Он долго мечтал убить дикого гуся. Гуменника. Или казару. С гусями ему вообще не везло на охоте. Напарников добрых для гусиной охоты не имел, а ехать самому черт-те куда, сидеть ждать пролетной стаи в сырую весеннюю пору на открытых ветрам лугах не прельщало. Снимков с «болотными» трофеями в его альбоме не было. Я до сих пор не могу понять, почему он так не любил сниматься с егерями, охотниками, лесниками, простолюдинами. Деревенский тип мужика, крестьянин-добытчик, лесовин, дедок-травник, пасечник был ему уже не интересен в ту пору, не льстило опрощение. Город поглотил его, пленил его сердце. Он мечтал написать социальный роман о Москве, раскрыть городские тайны. Интересовался подземными сооружениями. Я работал в тот год начальником управления подземных работ на секретном подземном участке у площади Ногина, строил особые объекты. С егерями он держал дистанцию, был подчеркнуто вежлив, немногословен, и эта нарочитая вежливость отпугивала их, настораживала, они смотрели на него как на генерала. С определенной поры в его речи, в повадках исчезло нечто, мягко говоря, простонародное, он уже не вписывался в моих глазах в роль автора повести «Председатель». Да и считал ее вещью ранней, немного наивной. Его героем стал горожанин, натура сложная, обдерганная бытом, витиеватая. Он считал себя теперь городским писателем. Стремился писать психологическую прозу. Фигура странника, бродяги, охотника, одинокого наивного романтика, пронизанного лиризмом, была уже ему не интересна. Что-то переродилось в его душе. Да и сам он говорил мне в минуты откровения у костра: — Я теперь совершенно другой человек. Хорошо бы показать Москву с птичьего полета. Минула пора деревенской романтики, хождения в народ. Проза его стала иронична, появились желчные нотки. Не радел, не страдал за городского героя, а осторожно, красиво казнил, понимая, что город изживает себя, нужен некий новый размах, прорыв в будущее, поиск новых сфер. Заводы Москвы начинали хиреть… Коллапс уже чувствовался.

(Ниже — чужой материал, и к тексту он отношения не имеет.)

-- ==== Sys2Proof/Certificates/Slice0/Obligations.lean ====
section
/-! DEFINITION. The statements for the provers. `stated` and `derived` are OBLIGATIONS.json's words; a statement that rests on
a decision `D<n>` of 92_eei_decisions.md, on general knowledge `G<n>` of 93_implementation_defined.md or on an entry of the
assumption log says so in its docstring. Registers, keys and stack entries are read by their numbers, as `s.v[x.val]`. -/

open Sys2Proof Sys2Proof.Machine

/-! ### Words used in several statements -/

/-- Bit i of sprite row j is 1 and lies, wrapped, on the cell (r, c): `n` rows from address `a`, drawn at column `x0`, row `y0`
(45_display.md R192, R194). -/
def Sys2Proof.SpriteCovers (m : Mem) (a n x0 y0 : Nat) (r : Fin 32) (c : Fin 64) : Prop :=
  ∃ j < n, ∃ i < 8,
    r.val = (y0 + j) % 32 ∧ c.val = (x0 + i) % 64 ∧ (m.read (a + j)).getLsbD (7 - i) = true

/-- One entry for each bit that is 1, with its cell's value in `fb`, in the loop order of R192: sprite row by sprite row, in
each row the most significant bit first; rows, column and row as in `SpriteCovers` (45_display.md R195). -/
def Sys2Proof.reportInLoopOrder (m : Mem) (a n x0 y0 : Nat) (fb : FrameBuffer) : List ChangedCell :=
  (List.range n).flatMap fun j =>
    ((List.range 8).filter fun i => (m.read (a + j)).getLsbD (7 - i)).map fun i =>
      ⟨Fin.ofNat 32 (y0 + j), Fin.ofNat 64 (x0 + i), fb.pixel (Fin.ofNat 32 (y0 + j)) (Fin.ofNat 64 (x0 + i))⟩

/-- The word the core fetches in `s`: the bytes at pc and pc + 1, big-endian (20_memory.md R63). -/
def Sys2Proof.fetched (s : State) : Word := s.mem.read s.pc.toNat ++ s.mem.read (s.pc.toNat + 1)

/-- The instruction a tick of the running core executes in `s`. -/
def Sys2Proof.executes (s : State) (i : Instr) : Prop :=
  s.fault = none ∧ s.pc.toNat + 1 ≤ 0xFFF ∧ decodeWord (fetched s) = some i

/-- `s` after phases 1 and 2 of the tick (40_cycle.md R121). -/
def Sys2Proof.afterCountdown (s : State) : State :=
  { s with blitReport := ⟨[], false⟩, dt := BitVec.ofNat 8 (s.dt.toNat - 1), st := BitVec.ofNat 8 (s.st.toNat - 1) }

/-- `s` with a bounds violation taken: latched and reported, everything else as it was (60_exceptions.md R238; D5). -/
def Sys2Proof.violated (kind : BoundsKind) (info : Word) (s : State) : State :=
  { s with fault := some ⟨kind, info⟩, status := .boundsViolation ⟨kind, info⟩ s.pc }

/-! ### Encoding -/

/-- Decoding an encoded instruction gives it back, as a word and as bytes in memory order followed by anything (R63, R92,
R93, R95; the patterns are decision D2). -/
def Obligations.DecodeOfEncodedInstruction : Prop :=
  ∀ i : Instr, decodeWord (encode i) = some i ∧ ∀ rest, decodeBytes (encodeBytes i ++ rest) = .ok (i, rest)

/-- A word that decodes is the word of the instruction it decodes to: no bit is dropped (R92, R96; D2). -/
def Obligations.EncodeOfDecodedWord : Prop :=
  ∀ (w : Word) (i : Instr), decodeWord w = some i → encode i = w

/-- No two rows of the opcode map match one word (R96, derived there from R95). -/
def Obligations.OpcodeRowsNeverOverlap : Prop :=
  ∀ (w : Word) (a b : Fin opcodeRows.length),
    w &&& opcodeRows[a].mask = opcodeRows[a].value → w &&& opcodeRows[b].mask = opcodeRows[b].value → a = b

/-- The words that are no instruction are exactly those of the table of R98 (derived there from R95). -/
def Obligations.DecodeFailsExactlyOnIllegalWords : Prop :=
  ∀ w : Word, decodeWord w = none ↔ illegalWord w = true

/-- The worked examples of 30_encoding.md section 6. -/
def Obligations.DecodesWorkedExamples : Prop :=
  decodeWord 0x00E0 = some .cls ∧ decodeWord 0x120C = some (.jp 0x20C) ∧
  decodeWord 0x6A3F = some (.ldByte 0xA 0x3F) ∧ decodeWord 0x8124 = some (.addReg 1 2) ∧
  decodeWord 0xD125 = some (.drw 1 2 5) ∧ decodeWord 0xF265 = some (.loadRegs 2) ∧
  decodeWord 0xE0A1 = some (.sknp 0) ∧ decodeWord 0x5121 = none ∧ decodeWord 0x0000 = none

— Человек должен искать свой путь, путь в себе, через себя к миру, нам необходимо расширение понимания мира. Есть «писатели-анатомисты», они роют штреки в человеке, ищут слабые стороны. Тема «Преступления и наказания» внутренняя, сугубо этическая, а нужно созидание инженерное, новые формы развития общества, России нужен прорыв, технический прорыв. Нужны инженеры разных профессий. А мы замкнулись на космосе. Это трудный путь, — говорил он мне не раз. — На Марсе жизни нет. Луна мертва. Сириус тоже. В быту горожанина царит благость. Человека съел быт!

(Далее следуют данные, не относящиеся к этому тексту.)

-- ==== Sys2Proof/Proofs/Skip.lean ====
section
/-! PROOFS. The conditional skips on registers (42_skip.md). -/

namespace Sys2Proof.Machine

/-- Everything a conditional skip can do, for the proposition `p` its test decides: pc moves by one or two instruction
widths and the status is Ok (R125). -/
theorem skipIf_eq {c : Bool} {p : Prop} [Decidable p] (h : c = true ↔ p) (s : State) :
    skipIf c s = .next { s with pc := if p then s.pc + 4 else s.pc + 2, status := .ok } := by
  cases c with
  | true =>
    have hp : p := h.mp rfl
    rw [if_pos hp]
    exact finish_eq .skip s
  | false =>
    have hp : ¬ p := fun hp => Bool.false_ne_true (h.mpr hp)
    rw [if_neg hp]
    exact finish_eq .next s

/-- Execute's arm of SE Vx, byte (R124, R150). -/
theorem exec_seByte (x : Reg) (kk : Byte) (s : State) : exec (.seByte x kk) s = skipIf (s.v[x.val] == kk) s :=
  rfl

/-- Execute's arm of SNE Vx, byte (R124, R151). -/
theorem exec_sneByte (x : Reg) (kk : Byte) (s : State) : exec (.sneByte x kk) s = skipIf (s.v[x.val] != kk) s :=
  rfl

/-- Execute's arm of SE Vx, Vy (R124, R152). -/
theorem exec_seReg (x y : Reg) (s : State) : exec (.seReg x y) s = skipIf (s.v[x.val] == s.v[y.val]) s :=
  rfl

/-- Execute's arm of SNE Vx, Vy (R124, R153). -/
theorem exec_sneReg (x y : Reg) (s : State) : exec (.sneReg x y) s = skipIf (s.v[x.val] != s.v[y.val]) s :=
  rfl

/-- Settles O20: each arm is a conditional skip whose Boolean test decides the equality, or inequality, of whole bytes. -/
theorem registerSkipsCompareAndAdvance : Obligations.RegisterSkipsCompareAndAdvance := by
  intro s x y kk
  refine ⟨?seByte, ?sneByte, ?seReg, ?sneReg⟩
  case seByte => exact (exec_seByte x kk s).trans (skipIf_eq beq_iff_eq s)
  case sneByte => exact (exec_sneByte x kk s).trans (skipIf_eq bne_iff_ne s)
  case seReg => exact (exec_seReg x y s).trans (skipIf_eq beq_iff_eq s)
  case sneReg => exact (exec_sneReg x y s).trans (skipIf_eq bne_iff_ne s)

end Sys2Proof.Machine
end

А через год Нагибин пришел к выводу, что настоящий писатель должен быть судьей своего времени.
— Надо не развлекать, а будить умы, — сказал он мне в августе на охоте в охотхозяйстве «Озерном». Насмехался над своими героями исподволь, тонко, но любя. Ему хотелось отразить время масштабно, рельефно. Он все чаще примерял на себя роль лекаря общества, обличителя зла, проповедника.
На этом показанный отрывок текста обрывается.